Un vitrail par jour 39

16 décembre – La fin du monde

Jérémie pleure le triste sort de Jérusalem: IEREMIAS FLEVIT SUPER IERUSALEM. Le prophète apparaît à mi-corps derrière les créneaux de la ville

Lamentations 1, 1-3

1 Eh quoi ! Elle est assise solitaire, cette ville si peuplée ! Elle est semblable à une veuve ! Grande entre les nations, souveraine parmi les états, Elle est réduite à la servitude ! 2 Elle pleure durant la nuit, et ses joues sont couvertes de larmes ; de tous ceux qui l’aimaient nul ne la console ; Tous ses amis lui sont devenus infidèles, Ils sont devenus ses ennemis. 3 Juda est en exil, victime de l’oppression et d’une grande servitude ; Il habite au milieu des nations, Et il n’y trouve point de repos ; Tous ses persécuteurs l’ont surpris dans l’angoisse.

Les pleurs du Christ sur Jérusalem répondent à ceux du prophète Jérémie lors de la destruction de la ville par les Babyloniens et le déportation d'une partie de sa population au début du VIe siècle avant notre ère (597 pour la déportation et 586 pour la destruction du temple). Et de même que Jérémie ne pleure pas seulement sur son propre sort, le Christ pleure sur la destruction de la ville par les Romains, en 70 de notre ère. Destruction qui conduira à la dispersion du peuple d'Israël sur toute la terre.

Lorsque le Christ annonce la destruction du temple (Luc 21, 5-38, Matthieu 24, 1-5 et Marc 13, 1-37), il annonce en même temps son retour et l'Église des premiers temps prendra cette prédiction au pieds de la lettre, reprenant la tradition de l'apocalyptique des prophètes que l'on retrouvera ensuite avec le livre de l'Apocalypse attribué à Jean. Le fait que la destruction effective de la ville n'ait pas été suivie par le retour du Christ en gloire a entraîné la théologie sur le terrain de l'interprétation symbolique. Il est patent que les premiers disciples y croyaient réellement comme ils ont crû littéralement à la parole de Jésus : « cette génération ne passera pas que tout cela n'arrive » (Luc 21, 32). Les apôtres également en étaient convaincus jusqu'à aujourd'hui où certains chrétiens fondamentalistes continuent de voir dans les signes des temps l'annonce de la destruction définitive de toute existence en même temps que l'enlèvement des chrétiens.
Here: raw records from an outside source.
/-- The schedule and the round count of the key in KEY (R142, R212). -/
def sched (s : State) : List Byte := (keyExpansion (keyBytes s)).1

/-- The round count of the key in KEY (R140). -/
def rounds (s : State) : Nat := (keyExpansion (keyBytes s)).2

/-- t is s but for BLK, and ERR is 0; every other bit of STATUS is kept. -/
def OnlyBlkAndOk (s t : State) : Prop :=
  t = { s with blk := t.blk, status := t.status } ∧ t.err = 0 ∧ t.schedValid = s.schedValid ∧
    statusReserved t.status = statusReserved s.status

/-- t is s but for DBUF and DLEN, and ERR is 0; every other bit of STATUS is kept. -/
def OnlyBufferAndOk (s t : State) : Prop :=
  t = { s with dbuf := t.dbuf, dlen := t.dlen, status := t.status } ∧ t.err = 0 ∧ t.schedValid = s.schedValid ∧
    statusReserved t.status = statusReserved s.status

/-- p is the message m padded by the scheme to 16 (R211). -/
def IsPadded (pad : PadScheme) (m p : List Byte) : Prop :=
  match pad with
  | .none => p = m
  | .pkcs7 => pkcs7Pad m 16 = .ok p
  | .m2 => m2Pad m 16 = .ok p

/-- What unpadding by the scheme gives (R211). -/
def unpadBy (pad : PadScheme) (p : List Byte) : Except ErrKind (List Byte) :=
  match pad with
  | .none => .ok p
  | .pkcs7 => pkcs7Unpad p
  | .m2 => m2Unpad p

/-- The message decrypted block by block (R217). -/
def IsEcbPlain (s : State) (p : List Byte) : Prop :=
  p.length = s.dlen ∧
    ∀ j, j < s.dlen / 16 → blockOf p j = decryptBlock (blockOf (message s) j) (sched s) (rounds s)

/-- The chaining value of block j: the IV for block 0, ciphertext block j - 1 after it (R220, R223). -/
def chainValue (iv : Block) (c : List Byte) (j : Nat) : Block :=
  match j with
  | 0 => iv
  | k + 1 => blockOf c k

/-- The message decrypted in CBC (R223). -/
def IsCbcPlain (s : State) (p : List Byte) : Prop :=
  p.length = s.dlen ∧
    ∀ j, j < s.dlen / 16 →
      blockOf p j =
        xorBytes (decryptBlock (blockOf (message s) j) (sched s) (rounds s)) (chainValue s.iv (message s) j)

/-- Commands run one after another. -/
def runCommands (is : List Instr) (s : State) : Result State :=
  match is with
  | [] => .next s
  | i :: rest =>
    match exec i s with
    | .next t => runCommands rest t
    | r => r

/-- The step commands in the order of R171. -/
def cipherSteps (nr : Nat) : List Instr :=
  .addroundkey 0 ::
    ((List.range' 1 (nr - 1)).flatMap (fun r => [.subbytes, .shiftrows, .mixcolumns, .addroundkey r]) ++
      [.subbytes, .shiftrows, .addroundkey nr])

/-- The step commands in the order of R173. -/
def inverseSteps (nr : Nat) : List Instr :=
  [.addroundkey nr, .invshiftrows, .invsubbytes] ++
    ((List.range' 1 (nr - 1)).reverse.flatMap
        (fun r => [.addroundkey r, .invmixcolumns, .invshiftrows, .invsubbytes]) ++
      [.addroundkey 0])

/-- The command writes BLK on success (R22). -/
def WritesBlk (i : Instr) : Prop :=
  match i with
  | .encblk | .decblk | .subbytes | .invsubbytes | .shiftrows | .invshiftrows | .mixcolumns | .invmixcolumns
  | .addroundkey _ => True
  | _ => False

/-- The command writes DBUF on success (R22). -/
def WritesDbuf (i : Instr) : Prop :=
  match i with
  | .pkcs7pad | .m2pad | .ecbenc _ | .ecbdec _ | .cbcenc _ | .cbcdec _ => True
  | _ => False

/-- The command writes DLEN on success (R22). -/
def WritesDlen (i : Instr) : Prop :=
  match i with
  | .pkcs7pad | .pkcs7unpad | .m2pad | .m2unpad | .ecbenc _ | .ecbdec _ | .cbcenc _ | .cbcdec _ => True
  | _ => False

/-- The first index and the number of the bytes of DBUF a command stores to (R193, R197, R213, R217, R220, R223). -/
def storedRange (i : Instr) (s : State) : Nat × Nat :=
  match i with
  | .pkcs7pad | .m2pad => (s.dlen, padCount s.dlen s.padbs.toNat)
  | .ecbenc pad | .cbcenc pad => (0, paddedLength s.dlen pad)
  | .ecbdec _ | .cbcdec _ => (0, s.dlen)
  | _ => (0, 0)

/-- The order of the checks of R270 after decoding. -/
def checkOrder : List ErrKind :=
  [.noSchedule, .illegalCommand, .invalidKeyLength, .invalidIVLength, .invalidBlockSize, .invalidInputLength,
    .capacityExceeded, .invalidPadding]

/-- The plaintext ECBDEC computes before it unpads (R217). -/
def ecbPlain (s : State) : List Byte := joinBlocks (ecbDecrypt (sched s) (rounds s) (blocksOf (message s)))

/-- The plaintext CBCDEC computes before it unpads (R223). -/
def cbcPlain (s : State) : List Byte := joinBlocks (cbcDecrypt (sched s) (rounds s) s.iv (blocksOf (message s)))

/-- The command i, run on s, meets the cause of the error kind e (R264, R265, R266, R267, R268). -/
def Violates (i : Instr) (s : State) (e : ErrKind) : Prop :=
  match e with
  | .noSchedule =>
    match i with
    | .encblk | .decblk | .addroundkey _ => s.schedValid = false
    | _ => False
  | .illegalCommand =>
    match i with
    | .addroundkey r => s.nr.toNat < r
    | _ => False
  | .invalidKeyLength =>
    match i with
    | .keyexp | .ecbenc _ | .ecbdec _ | .cbcenc _ | .cbcdec _ | .cmackeys | .cmac => ¬ LegalKeyLen s
    | _ => False
  | .invalidIVLength =>
    match i with
    | .cbcenc _ | .cbcdec _ => s.ivlen ≠ 16
    | _ => False
  | .invalidBlockSize =>
    match i with
    | .pkcs7pad | .m2pad => s.padbs = 0
    | _ => False
  | .invalidInputLength =>
    match i with
    | .ecbenc .none | .cbcenc .none | .ecbdec _ | .cbcdec _ => s.dlen % 16 ≠ 0
    | _ => False
  | .capacityExceeded =>
    match i with
    | .pkcs7unpad | .m2unpad | .ecbenc .none | .cbcenc .none | .ecbdec _ | .cbcdec _ | .cmac => ¬ Fits s s.dlen
    | .ecbenc _ | .cbcenc _ => ¬ Fits s (s.dlen + 16 - s.dlen % 16)
    | .pkcs7pad | .m2pad => ¬ Fits s (s.dlen + (s.padbs.toNat - s.dlen % s.padbs.toNat))
    | _ => False
  | .invalidPadding =>
    match i with
    | .pkcs7unpad => ∀ r, pkcs7Unpad (message s) ≠ .ok r
    | .m2unpad => ∀ r, m2Unpad (message s) ≠ .ok r
    | .ecbdec pad => ∀ r, unpadBy pad (ecbPlain s) ≠ .ok r
    | .cbcdec pad => ∀ r, unpadBy pad (cbcPlain s) ≠ .ok r
    | _ => False

/-- Two states agree on the message: DLEN, the bytes below it, and the capacity. -/
def SameMessage (s s' : State) : Prop :=
  s.dlen = s'.dlen ∧ s.params = s'.params ∧ ∀ a, a < s.dlen → s.dbuf.read a = s'.dbuf.read a

/-- Two states agree on the key a command uses: KEYLEN and KEY[0..KEYLEN). -/
def SameKey (s s' : State) : Prop := s.keylen = s'.keylen ∧ keyBytes s = keyBytes s'

/-- Two states agree on the registers the rule of the command lists as read (R46). -/
def SameOperands (i : Instr) (s s' : State) : Prop :=
  match i with
  | .nop => True
  | .keyexp | .cmackeys => SameKey s s'
  | .encblk | .decblk | .addroundkey _ =>
    s.blk = s'.blk ∧ s.rk = s'.rk ∧ s.nr = s'.nr ∧ s.schedValid = s'.schedValid
  | .subbytes | .invsubbytes | .shiftrows | .invshiftrows | .mixcolumns | .invmixcolumns => s.blk = s'.blk
  | .pkcs7pad | .m2pad => s.padbs = s'.padbs ∧ s.dlen = s'.dlen ∧ s.params = s'.params
  | .pkcs7unpad | .m2unpad => SameMessage s s'
  | .ecbenc _ | .ecbdec _ | .cmac => SameKey s s' ∧ SameMessage s s'
  | .cbcenc _ | .cbcdec _ => SameKey s s' ∧ SameMessage s s' ∧ s.iv = s'.iv ∧ s.ivlen = s'.ivlen

/-- Two outcomes agree on the registers the rule of the command lists as written; s is the state before. -/
def SameResults (i : Instr) (s t t' : State) : Prop :=
  match i with
  | .nop => True
  | .keyexp => t.rk = t'.rk ∧ t.nr = t'.nr ∧ t.schedValid = t'.schedValid
  | .encblk | .decblk | .addroundkey _ | .subbytes | .invsubbytes | .shiftrows | .invshiftrows | .mixcolumns
  | .invmixcolumns => t.blk = t'.blk
  | .pkcs7unpad | .m2unpad => t.dlen = t'.dlen
  | .pkcs7pad | .m2pad | .ecbenc _ | .ecbdec _ | .cbcenc _ | .cbcdec _ =>
    t.dlen = t'.dlen ∧
      ∀ a, (storedRange i s).1 ≤ a → a < (storedRange i s).1 + (storedRange i s).2 → t.dbuf.read a = t'.dbuf.read a
  | .cmackeys => t.k1 = t'.k1 ∧ t.k2 = t'.k2
  | .cmac => t.tag = t'.tag

/-- The value v fits the cell's width, so that a write stores v itself (R42, R66). -/
def FitsCell (p : Config.Params) (r : Reg) (v : Nat) : Prop :=
  match r with
  | .dlen => lengthFits p v = true
  | _ => v < 256

/-- The registers the host cannot write (R43). -/
def ReadOnly (r : Reg) : Prop :=
  match r with
  | .status | .rk | .nr | .k1 | .k2 | .tag => True
  | _ => False

/-- A block as one 128-bit number, byte 0 most significant (R237). -/
def num128 (b : Block) : Nat := b.toList.foldl (fun n x => 256 * n + x.toNat) 0

/-- The blocks CMAC chains (R239): those of the message, complete or padded with 0x80, the last XORed with K1 or K2. -/
def maskedBlocks (key msg : List Byte) : List Block :=
  let complete := 0 < msg.length ∧ msg.length % 16 = 0
  let p := if complete then msg else msg ++ m2Fill (padCount msg.length 16)
  let k := if complete then (cmacSubkeys key).1 else (cmacSubkeys key).2
  (blocksOf p).dropLast ++ [xorBytes ((blocksOf p).getLastD zeroBlock) k]

end Sys2Proof.Claims

open Sys2Proof Sys2Proof.Machine Sys2Proof.Claims

/-! Encoding. -/

/-- Decoding the encoded word of a well-formed command gives the command back, with every operand. -/
def Obligations.DecodeOfEncode : Prop := ∀ i : Instr, i.wellFormed = true → decode (encode i) = .ok i

/-- A word that decodes is the word of a well-formed command: no command has two words. -/
def Obligations.EncodeOfDecode : Prop :=
  ∀ (w : BitVec 16) (i : Instr), decode w = .ok i → i.wellFormed = true ∧ encode i = w

/-- R92: which words are legal, and what every other word does. -/
def Obligations.StrictDecoding : Prop :=
  ∀ w : BitVec 16,
    let op := w.toNat &&& 0xff
    let pad := (w.toNat >>> 8) &&& 3
    let rnd := (w.toNat >>> 10) &&& 15
    let rsv := (w.toNat >>> 14) &&& 3
    let mode := op ∈ [0x30, 0x31, 0x32, 0x33]
    let legal := rsv = 0 ∧
      op ∈ [0x00, 0x01, 0x02, 0x03, 0x10, 0x11, 0x12, 0x13, 0x14, 0x15, 0x16, 0x20, 0x21, 0x22, 0x23, 0x30, 0x31, 0x32,
        0x33, 0x40, 0x41] ∧
      (if mode then pad ≤ 2 else pad = 0) ∧ (op ≠ 0x16 → rnd = 0)
    ((∃ i, decode w = .ok i) ↔ legal) ∧
      ∀ s, ¬ legal → hostCommand w s = .next (State.setErr { s with cmd := w } 6)

/-- R93: every row of the opcode map, with every legal value of its fields. -/
def Obligations.OpcodeMapDecodes : Prop :=
  (∀ row ∈ [((0x0000 : BitVec 16), Instr.nop), (0x0001, .keyexp), (0x0002, .encblk), (0x0003, .decblk),
      (0x0010, .subbytes), (0x0011, .invsubbytes), (0x0012, .shiftrows), (0x0013, .invshiftrows),
      (0x0014, .mixcolumns), (0x0015, .invmixcolumns), (0x0020, .pkcs7pad), (0x0021, .pkcs7unpad),
      (0x0022, .m2pad), (0x0023, .m2unpad), (0x0040, .cmackeys), (0x0041, .cmac),
      (0x0030, .ecbenc .none), (0x0130, .ecbenc .pkcs7), (0x0230, .ecbenc .m2),
      (0x0031, .ecbdec .none), (0x0131, .ecbdec .pkcs7), (0x0231, .ecbdec .m2),
      (0x0032, .cbcenc .none), (0x0132, .cbcenc .pkcs7), (0x0232, .cbcenc .m2),
      (0x0033, .cbcdec .none), (0x0133, .cbcdec .pkcs7), (0x0233, .cbcdec .m2)],
    decode row.1 = .ok row.2) ∧
  ∀ r, r < 16 → decode (BitVec.ofNat 16 (0x0016 + 0x0400 * r)) = .ok (.addroundkey r)

/-- R91: the fields of a word. -/
def Obligations.WordFields : Prop :=
  ∀ w : BitVec 16, fieldOp w = w.toNat &&& 0xff ∧ fieldPad w = (w.toNat >>> 8) &&& 3 ∧
    fieldRnd w = (w.toNat >>> 10) &&& 15 ∧ fieldRsv w = (w.toNat >>> 14) &&& 3

/-! The step and the host. -/

/-- A step whose host operation writes a word to CMD stores it and runs the command it decodes to. -/
def Obligations.StepRunsDecodedCommand : Prop :=
  ∀ (s : State) (rest : List HostOp) (v : Nat) (i : Instr),
    s.pending = .write .cmd 0 v :: rest → decode (BitVec.ofNat 16 v) = .ok i →
      step s = exec i { s with cmd := BitVec.ofNat 16 v, pending := rest, readData := none }

/-- With nothing pending the core is idle. -/
def Obligations.IdleStepChangesNothing : Prop := ∀ s : State, s.pending = [] → step s = .next s

/-- R43: reads, writes of writable registers, writes of CMD, writes of read-only registers. -/
def Obligations.HostAccessRights : Prop :=
  ∀ (s : State) (rest : List HostOp) (r : Reg) (i v : Nat), s.dbuf.wf → cellExists s.params r i = true →
    (s.pending = .read r i :: rest →
      step s = .next { s with pending := rest, readData := some (readCell s r i) }) ∧
    (s.pending = .write r i v :: rest →
      (r = .cmd → step s = runWord (BitVec.ofNat 16 v)
        { s with cmd := BitVec.ofNat 16 v, pending := rest, readData := none }) ∧
      (ReadOnly r → step s = .next { s with pending := rest, readData := none }) ∧
      (r ≠ .cmd → ¬ ReadOnly r → FitsCell s.params r v →
        ∃ t, step s = .next t ∧ readCell t r i = v ∧
          (∀ r' i', cellExists s.params r' i' = true → (r', i') ≠ (r, i) → readCell t r' i' = readCell s r' i') ∧
          t.params = s.params ∧ t.pending = rest))

/-- R66 and R7: a write replaces a scalar whole and discards the bits above its width. -/
def Obligations.ScalarWritesKeepLowBits : Prop :=
  ∀ (s : State) (rest : List HostOp) (v : Nat),
    (s.pending = .write .keylen 0 v :: rest → ∃ t, step s = .next t ∧ t.keylen.toNat = v % 256) ∧
    (s.pending = .write .ivlen 0 v :: rest → ∃ t, step s = .next t ∧ t.ivlen.toNat = v % 256) ∧
    (s.pending = .write .padbs 0 v :: rest → ∃ t, step s = .next t ∧ t.padbs.toNat = v % 256) ∧
    (s.pending = .write .dlen 0 v :: rest →
      ∃ t, step s = .next t ∧ t.dlen = (if s.params.maxLen = none then v else v % 2 ^ s.params.lenW)) ∧
    (s.pending = .write .cmd 0 v :: rest → ∃ t, step s = .next t ∧ t.cmd.toNat = v % 65536)

/-- Accesses that name no cell stop the model (its own choice, log entries 6 and 7). -/
def Obligations.MissingCellsStop : Prop :=
  ∀ (s : State) (rest : List HostOp) (r : Reg) (i v offset size : Nat),
    (cellExists s.params r i = false → s.pending = .read r i :: rest ∨ s.pending = .write r i v :: rest →
      step s = .fault (.noSuchCell r i)) ∧
    (busCell s.params offset size = none →
      s.pending = .busRead offset size :: rest ∨ s.pending = .busWrite offset size v :: rest →
      step s = .refused (.strayBusAccess offset size))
La fin du monde est toujours pour demain

Les causes possibles de la fin du monde sont nombreuses : guerre nucléaire, bouleversement climatique, maladies nouvelles, expansion démographique ou vieillissement de la population, météorite géante, pollution généralisée, crise économique, politique et sociale. Jamais sans doute dans l'histoire de l'humanité, la possibilité de la fin n'aura-t-elle été si proche. Et pourtant, notre Speculum Humanae Salvationis a été rédigé au courant du XIVe siècle, vraisemblablement dans la première moitié du siècle, époque marquée par la Peste noire qui entre 1347 et 1352 tue près de la moitié de la population européenne. La peste succédant à la grande famine du début du siècle (1315-1317), il aurait été très facile pour notre auteur d'avertir ses lecteurs et ses contemporains sur le retour final du Christ qui aurait délivré l'humanité souffrante de ses chaînes. En bref, il aurait largement pu faire fond sur les malheurs de son époque pour convaincre de la nécessité d'un retour à Dieu.

Or, il n'en fait rien. Plutôt que d'ajouter au catastrophisme de son temps et de se joindre aux Lamentations de Jérémie et des contempteurs de la modernité, ou de désigner des boucs émissaires comme d'autres le faisaient en son temps (au hasard, les juifs évidemment), c'est à la compassion et au pardon des péchés qu'il incite ses lecteurs à l'exemple de Jérémie. De même que Jérémie et Jésus pleurèrent sur les souffrances du peuple, « Ainsi devons avoir compassion tant de nos mauffaitteurs [ceux qui nous font du mal], comme de nos amis, à l'exemple de Dieu qui eut compassion de ses ennemis. Il est impossible que celui ne déserve [ne mérite] la miséricorde et grâce de notre Seigneur qui de tout bon cœur a compassion et merci de celui qui souffre de l'adversité ».

Peu importe pour notre auteur de savoir si la fin du monde est proche ou pas ! Ce qui lui importe dans tous les cas c'est que c'est à l'aune de notre jugement que nous serons jugés, à notre capacité à venir en aide auprès de ceux qui souffrent et à la compassion réelle que nous manifestons que nous pourrons continuer à transformer le monde pour qu'il ressemble, ne serait-ce que comme une ombre, à ce que nous espérons être le Royaume de Dieu.